What Is Analog AI?
The process of encoding information as a physical quantity and doing calculations utilizing the physical characteristics of memory devices is known as Analog AI, or analog in-memory computing. It is a training and inference method for deep learning that uses less energy.
Features of analog AI
Non-volatile memory
Non-volatile memory devices, which can retain data for up to ten years without power, are used in analog AI.
In-memory computing
The von Neumann bottleneck, which restricts calculation speed and efficiency, is removed by analog AI, which stores and processes data in the same location.
Analog representation
Analog AI performs matrix multiplications in an analog fashion by utilizing the physical characteristics of memory devices.
Crossbar arrays
Synaptic weights are locally stored in the conductance values of nanoscale resistive memory devices in analog AI.
Low energy consumption
Energy use may be decreased via analog AI
Analog AI Overview
Enhancing the functionality and energy efficiency of Deep Neural Network systems.

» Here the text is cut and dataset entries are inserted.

theorem withTransport_of_coll {k : Pkt} (h : OnWire k) (hop : k.op = .coll) (rest : Bytes) :
    withTransport (spanRead k) (transportBytes k ++ rest) 0 .coll = transportRead k := by
  have hflags := bitOf_flags k.bump k.last k.spray k.cm k.sync
  obtain ⟨hmgmt, hconn, hpsn, hstatus, hoffset, hspace, hlen⟩ := h.coll hop
  obtain ⟨hpeg, hgen, harg⟩ := h.noPeg (.inl hop)
  have htaken : (k.coll ++ rest).take 17 = k.coll := List.take_left' hlen
  have hpsnRead : k.psn % 65536 = k.psn := by omega
  have hconnRead : k.conn % 2048 % 65536 % 2048 = k.conn := by omega
  have hpadded : (k.coll ++ zeros 17).take 17 = k.coll := List.take_left' hlen
  simp only [withTransport, transportBytes, transportTail, flagBits, connBits, transportRead, spanRead, routeRead, linkRead, hop,
    List.append_assoc, byteAt_le, byteAt_skip_le, fieldAt_le, fieldAt_skip_le, drop_skip_le, drop_skip_zeros, List.drop_zero, Nat.zero_add,
    Nat.reduceLeDiff, Nat.le_refl, Nat.reduceSub, Nat.reducePow, Nat.sub_self, 
    decide_true, Bool.not_true, Bool.false_and, reduceCtorEq, true_or, if_true, if_false, hflags, hmgmt, hconnRead, hpsnRead, hstatus,
    hoffset, hspace, hpeg, hgen, harg, hpadded, htaken]

theorem withTransport_of_response {k : Pkt} (h : OnWire k) (hop : k.op = .response) (rest : Bytes) :
    withTransport (spanRead k) (transportBytes k ++ rest) 0 .response = transportRead k := by
  have hflags := bitOf_flags k.bump k.last k.spray k.cm k.sync
  have hsingle : k.op ≠ .coll := fun hc => POp.noConfusion (hc.symm.trans hop)
  obtain ⟨hfits, hmgmt, hconn⟩ := connBits_of_single h hsingle
  obtain ⟨hpsn, -, hoffset, hspace, hcoll⟩ := h.single hsingle
  obtain ⟨hpeg, hgen, harg⟩ := h.noPeg (.inr hop)
  have hstatus := h.response hop
  have hpsnRead : k.psn % 16777216 = k.psn := by omega
  have hoffsetRead : k.offset % 281474976710656 = k.offset := by omega
  have hspaceRead : k.space % 4 % 256 % 4 = k.space := by omega
  have hstatusRead : k.status % 256 = k.status := by omega
  simp only [withTransport, transportBytes, transportTail, flagBits, transportRead, spanRead, routeRead, linkRead, hop,
    List.append_assoc, byteAt_le, byteAt_skip_le, fieldAt_le, fieldAt_skip_le, Nat.zero_add,
    Nat.reduceLeDiff, Nat.le_refl, Nat.reduceSub, Nat.reducePow, Nat.sub_self, 
    decide_false, Bool.not_false, Bool.true_and, Bool.false_eq_true, reduceCtorEq, or_true, if_true, if_false, hflags, hfits, hmgmt,
    hconn, hpsnRead, hoffsetRead, hspaceRead, hstatusRead, hpeg, hgen, harg, hcoll]

theorem withTransport_of_request {k : Pkt} (h : OnWire k) (hsingle : k.op ≠ .coll) (hresp : k.op ≠ .response) (rest : Bytes) :
    withTransport (spanRead k) (transportBytes k ++ rest) 0 k.op = transportRead k := by
  have hflags := bitOf_flags k.bump k.last k.spray k.cm k.sync
  obtain ⟨hfits, hmgmt, hconn⟩ := connBits_of_single h hsingle
  obtain ⟨hpsn, -, hoffset, hspace, hcoll⟩ := h.single hsingle
  obtain ⟨hstatus, hpeg, hgen, harg⟩ := h.request hsingle hresp
  have htail := transportTail_of_request hsingle hresp
  have hpsnRead : k.psn % 16777216 = k.psn := by omega
  have hoffsetRead : k.offset % 281474976710656 = k.offset := by omega
  have hspaceRead : k.space % 4 % 256 % 4 = k.space := by omega
  have hpegRead : k.bumpPeg % 8192 % 65536 % 8192 = k.bumpPeg := by omega
  have hgenRead : k.gen % 256 = k.gen := by omega
  have hargRead : k.arg % 4294967296 = k.arg := by omega
  simp only [withTransport, transportBytes, htail, flagBits, transportRead, spanRead, routeRead, linkRead, hsingle, hresp,
    List.append_assoc, byteAt_le, byteAt_skip_le, fieldAt_le, fieldAt_skip_le, fieldAt_skip_zeros, byteAt_skip_zeros, Nat.zero_add,
    Nat.reduceLeDiff, Nat.le_refl, Nat.reduceSub, Nat.reducePow, Nat.sub_self, 
    decide_false, Bool.not_false, Bool.true_and, Bool.false_eq_true, or_self, if_false, hflags, hfits, hmgmt, hconn, hpsnRead,
    hoffsetRead, hspaceRead, hstatus, hpegRead, hgenRead, hargRead, hcoll]

theorem withTransport_transportBytes {k : Pkt} (h : OnWire k) (rest : Bytes) :
    withTransport (spanRead k) (transportBytes k ++ rest) 0 k.op = transportRead k := by
  by_cases hcoll : k.op = .coll
  · rw [hcoll]; exact withTransport_of_coll h hcoll rest
  by_cases hresp : k.op = .response
  · rw [hresp]; exact withTransport_of_response h hresp rest
  · exact withTransport_of_request h hcoll hresp rest

/-! ## The chain of headers (R171, R177) -/

@[simp] theorem opOf_opCode (op : POp) : opOf (opCode op) = some op := by cases op <;> rfl

theorem opCode_lt (op : POp) : opCode op < 5 := by cases op <;> decide

/-- The first byte of a transport header tells the operation and whether an extension header follows. -/
theorem byteAt_transportBytes (k : Pkt) (rest : Bytes) : byteAt (transportBytes k ++ rest) 0 / 16 = opCode k.op ∧
    byteAt (transportBytes k ++ rest) 0 % 16 = if k.ext = [] then 0 else 4 := by
  have hop := opCode_lt k.op
  simp only [transportBytes, List.append_assoc, byteAt_le]
  split <;> omega

theorem payOk_le {k : Pkt} {n : Nat} (h : payOk k n = true) : n ≤ 256 := by
  cases hk : k.op <;> simp only [payOk, hk, Bool.and_eq_true, decide_eq_true_eq] at h <;> omega

theorem OnWire.length_ext_le {k : Pkt} (h : OnWire k) : k.ext.length ≤ 16 := by
  by_cases hext : k.ext = []
  · rw [hext]; exact Nat.zero_le _
  · obtain ⟨hlen, -, -⟩ := h.ext hext
    omega

theorem OnWire.hdrLen_lt {k : Pkt} (h : OnWire k) : hdrLen k < 256 := by
  have hext := h.length_ext_le
  unfold hdrLen
  split <;> omega

theorem pktBytes_eq (k : Pkt) :
    pktBytes k = linkBytes k ++ (routeBytes k ++ (spanBytes k ++ (transportBytes k ++ (k.ext ++ k.payload)))) := by
  simp only [pktBytes, List.append_assoc]

theorem pktBytes_eq_span (k : Pkt) :
    pktBytes k = (linkBytes k ++ routeBytes k) ++ (spanBytes k ++ (transportBytes k ++ (k.ext ++ k.payload))) := by
  simp only [pktBytes, List.append_assoc]

theorem length_linkRoute (k : Pkt) : (linkBytes k ++ routeBytes k).length = 16 := by
  rw [List.length_append, length_linkBytes, length_routeBytes]

theorem length_pktBytes (k : Pkt) : (pktBytes k).length = pktLen k := by
  simp only [pktBytes, pktLen, hdrLen, List.length_append, length_linkBytes, length_routeBytes, length_spanBytes, length_transportBytes]
  omega

/-- The link header tells the two lengths, and that a route header follows. -/
theorem link_pktBytes {k : Pkt} (h : OnWire k) : byteAt (pktBytes k) 0 % 16 = 1 ∧ byteAt (pktBytes k) 1 = hdrLen k ∧
    fieldAt (pktBytes k) 4 2 % 512 = k.payload.length := by
  have hpay := payOk_le h.pay
  have hfirst : (1 + 16 * (k.cls % 4) + 64 * (k.dl % 2) + 128 * (k.epoch % 2)) % 256 % 16 = 1 := by omega
  have hpayLen : k.payload.length % 512 % 65536 % 512 = k.payload.length := by omega
  simp only [pktBytes_eq, linkBytes, List.append_assoc, byteAt_le, byteAt_skip_le, fieldAt_skip_le, fieldAt_le, Nat.le_refl,
    Nat.reduceLeDiff, Nat.sub_self, Nat.reduceSub, Nat.reducePow, hfirst, hpayLen, Nat.mod_eq_of_lt h.hdrLen_lt, and_self]

/-- The first byte of the route header tells whether a span header follows. -/
theorem byteAt_pktBytes_route (k : Pkt) : byteAt (pktBytes k) 8 % 16 = if k.spanDim.isSome then 2 else 3 := by
  rw [pktBytes_eq, byteAt_append_length _ (length_linkBytes k), routeBytes]
  simp only [List.append_assoc, byteAt_le]
  split <;> rfl

theorem byteAt_pktBytes_span {k : Pkt} {d : Nat} (hd : k.spanDim = some d) : byteAt (pktBytes k) 16 % 16 = 3 := by
  rw [pktBytes_eq_span, byteAt_append_length _ (length_linkRoute k)]
  simp only [spanBytes, hd, List.append_assoc, byteAt_le]

theorem withRoute_pktBytes {k : Pkt} (h : OnWire k) : withRoute (linkOf (pktBytes k)) (pktBytes k) 8 = routeRead k := by
  rw [pktBytes_eq, linkOf_linkBytes h, withRoute_append _ _ (length_linkBytes k), withRoute_routeBytes h]

theorem withSpan_pktBytes {k : Pkt} (h : OnWire k) {d : Nat} (hd : k.spanDim = some d) :
    withSpan (routeRead k) (pktBytes k) 16 = spanRead k := by
  rw [pktBytes_eq_span, withSpan_append _ _ (length_linkRoute k), withSpan_spanBytes h hd]

/-! ## The parser at each header of a packet on the wire -/

section
variable {b : Base} {k : Pkt} {a : Bytes} {o : Nat} (h : OnWire k) (hplane : b.isWeir = true → k.plane = b.pos)
  (hdest : b.isWeir = false → k.destRack = b.rack ∧ k.destSlot = b.pos) (ha : a.length = o)
include h hplane hdest

include ha in
/-- The chain ends where the payload begins. -/
theorem parseEnd_pktBytes (hbytes : pktBytes k = a ++ k.payload) :
    parseEnd b (pktBytes k) { k with payload := [] } o = .ok k := by
  obtain ⟨-, hhdr, hpay⟩ := link_pktBytes h
  have hlen : hdrLen k = o := by
    have hall := length_pktBytes k
    rw [hbytes, List.length_append, ha, pktLen] at hall
    omega
  have hok : payOk { k with payload := [] } k.payload.length = true := h.pay
  have hread : ((pktBytes k).drop o).take k.payload.length = k.payload := by
    rw [hbytes, List.drop_left' ha, List.take_length]
  have hthere : ¬(b.isWeir ∧ k.plane ≠ b.pos) := fun hw => hw.2 (hplane hw.1)
  have hhome : ¬(!b.isWeir ∧ ¬(k.destRack = b.rack ∧ k.destSlot = b.pos)) := fun hp =>
    hp.2 (hdest ((Bool.not_eq_true' _).mp hp.1))
  simp only [parseEnd, hhdr, hlen, hpay, hok, hread, hthere, hhome, ne_eq, not_true, Bool.not_true, Bool.false_eq_true, if_false]

include ha in
/-- An extension header that is there ends the chain. -/
theorem parseExt_pktBytes (hbytes : pktBytes k = a ++ (k.ext ++ k.payload)) (hext : k.ext ≠ []) (fourth : Bool) :
    parseExt b (pktBytes k) (transportRead k) o fourth = .ok k := by
  obtain ⟨hlen, hnext, hcount⟩ := h.ext hext
  have hn : byteAt (pktBytes k) (o + 1) = k.ext.length := by
    rw [hbytes, ← ha, byteAt_append_add, byteAt, fieldAt_append_of_add_le (by omega), ← byteAt, hcount]
  have h0 : byteAt (pktBytes k) o % 16 = 0 := by
    rw [hbytes, byteAt_append_length _ ha, byteAt, fieldAt_append_of_add_le (by omega), ← byteAt, hnext]
  have hread : ((pktBytes k).drop o).take k.ext.length = k.ext := by rw [hbytes, List.drop_left' ha, List.take_left]
  rw [parseExt, hn, h0, hread, if_neg (by omega), if_neg (by decide)]
  exact parseEnd_pktBytes h hplane hdest (a := a ++ k.ext) (by rw [List.length_append, ha]) (by rw [hbytes, List.append_assoc])

include ha in
theorem parseTransport_pktBytes (hbytes : pktBytes k = a ++ (transportBytes k ++ (k.ext ++ k.payload))) (third : Bool) :
    parseTransport b (pktBytes k) (spanRead k) o third = .ok k := by
  obtain ⟨hop, hnext⟩ := byteAt_transportBytes k (k.ext ++ k.payload)
  have hread : withTransport (spanRead k) (pktBytes k) o k.op = transportRead k := by
    rw [hbytes, withTransport_append _ _ _ ha, withTransport_transportBytes h]
  have hlen : (a ++ transportBytes k).length = o + 24 := by rw [List.length_append, ha, length_transportBytes]
  rw [← byteAt_append_length _ ha, ← hbytes] at hop hnext
  rw [← List.append_assoc] at hbytes
  simp only [parseTransport, hop, hnext, opOf_opCode, hread]
  by_cases hext : k.ext = []
  · have hall : transportRead k = { k with payload := [] } := by rw [transportRead, hext]
    rw [if_pos hext, if_pos rfl, hall]
    exact parseEnd_pktBytes h hplane hdest hlen (by rw [hbytes, hext, List.nil_append])
  · rw [if_neg hext, if_neg (by decide), if_pos rfl]
    exact parseExt_pktBytes h hplane hdest hlen hbytes hext third

/-- The parser of an ingress gives back the packet sent (R171–R177). -/
theorem parsePacket_pktBytes : parsePacket b (pktLen k) (pktBytes k) = .ok k := by
  obtain ⟨hfirst, hhdr, hpay⟩ := link_pktBytes h
  have hnext := byteAt_pktBytes_route k
  simp only [parsePacket, hfirst, hhdr, hpay, pktLen, withRoute_pktBytes h, ne_eq, not_true, if_false]
  cases hd : k.spanDim with
  | none =>
    rw [hd] at hnext
    have hspan : spanBytes k = [] := by rw [spanBytes, hd]
    simp only [hnext, Option.isSome_none, Bool.false_eq_true, if_false, routeRead_of_noSpan h hd]
    exact parseTransport_pktBytes h hplane hdest (length_linkRoute k) (by rw [pktBytes_eq_span, hspan, List.nil_append]) false
  | some d =>
    rw [hd] at hnext
    have hlen : (linkBytes k ++ routeBytes k ++ spanBytes k).length = 24 := by
      rw [List.length_append, length_linkRoute, length_spanBytes, hd]; rfl
    simp only [hnext, Option.isSome_some, if_true, byteAt_pktBytes_span hd, withSpan_pktBytes h hd]
    exact parseTransport_pktBytes h hplane hdest hlen (by rw [pktBytes_eq_span, ← List.append_assoc]) true

end

/-! ## A frame (R184) -/

theorem crc32Shift_lt (l : List Bool) {r : Nat} (hr : r < 2 ^ 32) : crc32Shift l r < 2 ^ 32 := by
  induction l generalizing r with
  | nil => exact hr
  | cons d l ih =>
    have hhalf : r / 2 < 2 ^ 32 := by omega
    rw [crc32Shift]
    split
    · exact ih hhalf
    · exact ih (Nat.xor_lt_two_pow hhalf (by decide))

theorem crc32_lt (b : Bytes) : crc32 b < 2 ^ 32 := Nat.xor_lt_two_pow (crc32Shift_lt _ (by decide)) (by decide)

Training and inference are two distinct deep learning tasks that may be accomplished using analog in-memory computing. Training the models on a commonly labeled dataset is the initial stage. For example, you would supply a collection of labeled photographs for the training exercise if you want your model to recognize various images. The model may be utilized for inference once it has been trained.
Training AI models is a digital process carried out on conventional computers with conventional architectures, much like the majority of computing nowadays. These systems transfer data to the CPU for processing after first passing it from memory onto a queue.

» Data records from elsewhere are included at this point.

-- ==== Sys2Proof/Machine/Signals.lean ====
section
/-!
DEFINITION. Signal words: the operations of R316, ownership, monitors and polls, and the commands of the signal stores.
-/
namespace Sys2Proof.Machine

/-- The physical hall and place of word `w`, when its logical hall is not vacant (R308). -/
def wordHome (d : Device) (w : Nat) : Option (Nat × Nat) :=
  (d.plan.maps.physical (w / 512)).map (fun h => (h, w % 512))

/-- The index of word `i` of a physical hall's store (R308). -/
def wordIndex (d : Device) (h i : Nat) : Nat := d.plan.maps.logical h * 512 + i

def sigWord (d : Device) (h i : Nat) : SigWord := tget {} (sigStore d h).words i
def setWord (d : Device) (h i : Nat) (w : SigWord) : Device :=
  setSig d h { sigStore d h with words := tset (sigStore d h).words i w }

/-- The whole 64-bit word (R311). -/
def wordBits (d : Device) (h i : Nat) : Nat :=
  let w := sigWord d h i
  w.count + b2n w.ovf * 2 ^ 56 + b2n ((sigStore d h).mons.any (fun m => m.i == i)) * 2 ^ 57 + w.owner * 2 ^ 58

/-- The fault of an instruction that names word `w` for job `j` (R314): DESC_BOUNDS for a vacant hall, PERM for another owner. -/
def wordFault (d : Device) (w j : Nat) : Option Nat :=
  match wordHome d w with
  | none => some 4
  | some (h, i) => if (sigWord d h i).owner == j then none else some 6

/-- An event whose DETAIL holds a cause register that the spec does not name: an open value (R485, DESIGN CHOICE, notes/assumptions/7.md). -/
def causeEv (d : Device) (j type code addr : Nat) : Device :=
  let r := freeVal d
  if j < 16 then jobEv r.2 j type code addr (toLE 4 r.1.toNat)
  else pushEv r.2 { type := type, code := code, addr := addr, detail := toLE 4 r.1.toNat }

/-- The captured bindings of a gate's window entries that a wake of the gate reaches. -/
def seeGate (g : Nat) (mon : Bool) (sat : Binding → Bool) (e : Ins) : Ins :=
  match e.gate with
  | some b => if e.w % 16 == g && b.mon == mon && sat b then { e with gate := some { b with seen := true } } else e
  | none => e

/-- A waiter is woken (R323, R324, R327): its SWAIT ends, or its gate's binding and the entries that captured it are satisfied. -/
def wakeWaiter (d : Device) (u g : Nat) : Device :=
  let c := core d u
  -- an Arcade context waits under number 864 + RJID (R386): its own rows look at the word
  if 864 ≤ u then d
  else if g == 0 then
    (if c.swait.isSome then setCore d u { c with swait := none, st := if c.st == .swait then .running else c.st } else d)
  else
    let gates := match c.gates.find? (fun e => e.1 == g) with
      | some e => tset c.gates g { e.2 with seen := true }
      | none => c.gates
    setCore d u { c with gates := gates, win := c.win.map (seeGate g true (fun _ => true)) }

/-- After a change of COUNT: waiters whose target it meets are woken and their entries removed (R323). -/
def monitorCheck (d : Device) (h i : Nat) : Device :=
  let s := sigStore d h
  let n := (sigWord d h i).count
  let hit := s.mons.filter (fun m => m.i == i && m.target ≤ n)
  let d := setSig d h { s with mons := s.mons.filter (fun m => !(m.i == i && m.target ≤ n)) }
  hit.foldl (fun d m => wakeWaiter d m.u m.g) d

/-- A unit's or remote arrival that its job's ownership, or a vacant hall, rejects (R315). -/
def rejectArrival (d : Device) (j w code : Nat) (counter : Nat) : Device :=
  taint (causeEv (bump d counter 1) j 0x70 code w) j 5 code

/-- An operation reaches a word of physical hall `h` (R316–R318). -/
def applyOp (d : Device) (h : Nat) (op : SigOp) : Device :=
  let d := bump64 d (hallPage h + 0x404) 1
  match op with
  | .set i v => monitorCheck (setWord d h i { sigWord d h i with count := v, ovf := false }) h i
  | .arrive i n j p =>
    let w := sigWord d h i
    match j with
    | some j =>
      if w.owner == j then
        arriveOwned d h i n w
      else
        match p with
        | none => rejectArrival (setEvt d (hallPage h) 17) j (wordIndex d h i) 6 (hallPage h + 0x414)
        | some p => rejectArrival d j (wordIndex d h i) 6 (portPage p + 0x448)
    | none => arriveOwned d h i n w
where
  /-- Arrive `n` (R316, R317): saturation is recorded, counted, reported and taints the owner (R318). -/
  arriveOwned (d : Device) (h i n : Nat) (w : SigWord) : Device :=
    if n == 0 then d
    else if w.count + n < 2 ^ 48 then monitorCheck (setWord d h i { w with count := w.count + n }) h i
    else
      let d := monitorCheck (setWord d h i { w with count := 2 ^ 48 - 1, ovf := true }) h i
      let d := bump (setEvt (recordErr d (hallPage h) 12 (wordIndex d h i % 8192)) (hallPage h) 16) (hallPage h + 0x40C) 1
      let d := causeEv d w.owner 0x70 12 (wordIndex d h i)
      if w.owner < 16 then taint d w.owner 5 12 else d

/-- Up to `n` waiting operations of a store are applied in one cycle, sets before arrivals (R319). (DESIGN CHOICE, notes/assumptions/16.md.) -/
def applyCycle (d : Device) (h n : Nat) : Device :=
  let s := sigStore d h
  let now := s.ops.take n
  let isSet (o : SigOp) : Bool := match o with
    | .set _ _ => true
    | .arrive _ _ _ _ => false
  let d := setSig d h { s with ops := s.ops.drop n }
  let d := (now.filter isSet).foldl (fun d o => applyOp d h o) d
  (now.filter (fun o => !isSet o)).foldl (fun d o => applyOp d h o) d

/-- Every waiting operation of a store, one per cycle in the order received, before a later operation reaches it (R319). -/
def flushStore (d : Device) (h : Nat) : Device :=
  (sigStore d h).ops.foldl (fun d o => applyOp d h o) (setSig d h { sigStore d h with ops := [] })

/-- A set by the step sequencer: COUNT, OVERFLOW and OWNER of a word are written after every operation the store received before it (R316, R319). -/
def seqSet (d : Device) (h i : Nat) (w : SigWord) : Device :=
  let d := flushStore d h
  setWord (bump64 d (hallPage h + 0x404) 1) h i w

/-- The store reads a word for a window or a poll, after every operation that it received before (R316, R319). -/
def readOp (d : Device) (h : Nat) : Device := bump64 (flushStore d h) (hallPage h + 0x404) 1

/-- An operation is sent to the store that holds word `w`. -/
def sendOp (d : Device) (h : Nat) (op : SigOp) : Device :=
  setSig d h { sigStore d h with ops := (sigStore d h).ops ++ [op] }

/-- An arrival of a core's own program, whose word was checked (R314, R216). -/
def arriveProgram (d : Device) (w n : Nat) : Device :=
  match wordHome d w with
  | some (h, i) => sendOp d h (.arrive i n none none)
  | none => d

/-- An arrival that a unit, or with `p` a remote signal, makes on a job's behalf (R315). -/
def arriveUnit (d : Device) (j w n : Nat) (p : Option Nat) : Device :=
  match wordHome d w with
  | some (h, i) => sendOp d h (.arrive i n (some j) p)
  | none => rejectArrival d j w 4 (match p with
    | none => devPage 0 + 0x11C
    | some p => portPage p + 0x448)

/-- A read of word `w` after every operation that the store received before it (R319). -/
def readWord (d : Device) (w : Nat) : Option (Nat × Device) :=
  (wordHome d w).map (fun hi =>
    let d := readOp d hi.1
    (wordBits d hi.1 hi.2, d))

/-- A wait starts (R322, R323, R325): a monitored wait reads first, then places an entry or is polled for want of one. -/
def startWait (d : Device) (u g w t : Nat) (mon : Bool) : Binding × Device :=
  let polled : Binding := { word := w, target := t, mon := false, seen := false, asked := mon }
  match wordHome d w with
  | none => (polled, d)
  | some (h, i) =>
    if !mon && g != 0 then (polled, d)
    else
      let d := readOp d h
      if t ≤ (sigWord d h i).count then ({ polled with mon := mon, seen := true }, d)
      else if !mon then (polled, d)
      else
        let s := sigStore d h
        if s.mons.length < 64 then ({ polled with mon := true }, setSig d h { s with mons := s.mons ++ [⟨i, t, u, g⟩] })
        else (polled, bump d (hallPage h + 0x410) 1)

/-- The monitor entries of a core's waiter are removed (R326). -/
def dropMonitor (d : Device) (u g : Nat) : Device :=
  { d with sigs := d.sigs.map (fun e => (e.1, { e.2 with mons := e.2.mons.filter (fun m => !(m.u == u && m.g == g)) })) }

/-- All monitor entries of a core are removed (R326). -/
def dropMonitors (d : Device) (u : Nat) : Device :=
  { d with sigs := d.sigs.map (fun e => (e.1, { e.2 with mons := e.2.mons.filter (fun m => m.u != u) })) }

/-- Whether word `w` stands at or above a target (R316). -/
def reached (d : Device) (w t : Nat) : Bool :=
  match wordHome d w with
  | some (h, i) => t ≤ (sigWord d h i).count
  | none => false

/-! ### Ownership by jobs (R312, R313) -/

/-- The words a job owns, as physical hall and place. -/
def ownedWords (d : Device) (j : Nat) : List (Nat × Nat) :=
  (d.sigs.map (fun e => (e.2.words.filter (fun w => w.2.owner == j)).map (fun w => (e.1, w.1)))).flatten

/-- Every word that the job owns is released (R313). -/
def releaseWords (d : Device) (j : Nat) : Device :=
  (ownedWords d j).foldl (fun d hi =>
    let d := flushStore d hi.1
    let s := sigStore d hi.1
    seqSet (setSig d hi.1 { s with mons := s.mons.filter (fun m => m.i != hi.2) }) hi.1 hi.2 {}) d

/-! ### Commands -/

/-- SIG_STORE_APPLY (R319). -/
def sigStoreApply (h n : Nat) (d : Device) : Device := applyCycle d h n

def execSigStoreApply (h n : Nat) (s : State) : Host.Outcome State Fault Refusal := run (.sigStoreApply h n) (sigStoreApply h n) s

/-- SIG_POLL (R322, R327): the polled waits of a gate, or the SWAIT, read their words. -/
def sigPoll (u g : Nat) (d : Device) : Device :=
  let c := core d u
  if g == 0 then
    match c.swait with
    | some b =>
      if b.mon then d
      else
        match readWord d b.word with
        | none => d
        | some (_, d) =>
          if reached d b.word b.target then
            let c := core d u
            setCore d u { c with swait := none, st := if c.st == .swait then .running else c.st }
          else d
    | none => d
  else
    let polled := ((c.gates.filter (fun e => e.1 == g)).map Prod.snd ++ (c.win.filter (fun e => e.w % 16 == g)).filterMap Ins.gate).filter
      (fun b => !b.mon && !b.seen)
    let d := polled.foldl (fun d b => ((readWord d b.word).map Prod.snd).getD d) d
    let c := core d u
    let sat (b : Binding) : Bool := !b.mon && reached d b.word b.target
    setCore d u { c with
      gates := c.gates.map (fun e => if e.1 == g && sat e.2 then (e.1, { e.2 with seen := true }) else e)
      win := c.win.map (seeGate g false (fun b => reached d b.word b.target)) }

def execSigPoll (u g : Nat) (s : State) : Host.Outcome State Fault Refusal := run (.sigPoll u g) (sigPoll u g) s

/-- The hall backs a logical index (R310). -/
def backed (d : Device) (h : Nat) : Bool := d.plan.maps.logical h != 0xFF

/-- SIG_WINDOW_SET (R342, R343, R310): a set from a source, logged and counted. -/
def sigWindowSet (src h i : Nat) (v : Word) (d : Device) : Device :=
  if !backed d h then d
  else
    let d := flushStore d h
    let old := wordBits d h i
    let d := bump64 d (hallPage h + 0x404) 1
    let d := monitorCheck (setWord d h i { sigWord d h i with count := v.toNat % 2 ^ 48, ovf := bit v.toNat 56 }) h i
    let d := bump d (hallPage h + 0x418) 1
    log d 7 0 (toLE 2 (wordIndex d h i) ++ toLE 1 h ++ toLE 1 src ++ toLE 8 old ++ toLE 8 (wordBits d h i))

def execSigWindowSet (src h i : Nat) (v : Word) (s : State) : Host.Outcome State Fault Refusal :=
  run (.sigWindowSet src h i v) (sigWindowSet src h i v) s

end Sys2Proof.Machine
end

Large volumes of data may be needed for AI training, and when the data is sent to the CPU, it must all pass through the queue. This may significantly reduce compute speed and efficiency and causes what is known as “the von Neumann bottleneck.” Without the bottleneck caused by data queuing, IBM Research is investigating solutions that can train AI models more quickly and with less energy.
These technologies are analog, meaning they capture information as a changeable physical entity, such as the wiggles in vinyl record grooves. Its are investigating two different kinds of training devices: electrochemical random-access memory (ECRAM) and resistive random-access memory (RRAM). Both gadgets are capable of processing and storing data. Now that data is not being sent from memory to the CPU via a queue, jobs may be completed in a fraction of the time and with a lot less energy.
The process of drawing a conclusion from known information is called inference. Humans can conduct this procedure with ease, but inference is costly and sluggish when done by a machine. IBM Research is employing an analog method to tackle that difficulty. Analog may recall vinyl LPs and Polaroid Instant cameras.
Long sequences of 1s and 0s indicate digital data. Analog information is represented by a shifting physical quantity like record grooves. The core of it analog AI inference processors is phase-change memory (PCM). It is a highly adjustable analog technology that uses electrical pulses to calculate and store information. As a result, the chip is significantly more energy-efficient.
As an AI word for a single unit of weight or information, its are utilizing PCM as a synaptic cell. More than 13 million of these PCM synaptic cells are placed in an architecture on the analog AI inference chips, which enables us to construct a sizable physical neural network that is filled with pretrained data that is, ready to jam and infer on your AI workloads.
FAQs
What is the difference between analog AI and digital AI?
Analog AI mimics brain function by employing continuous signals and analog components, as opposed to typical digital AI, which analyzes data using discrete binary values (0s and 1s).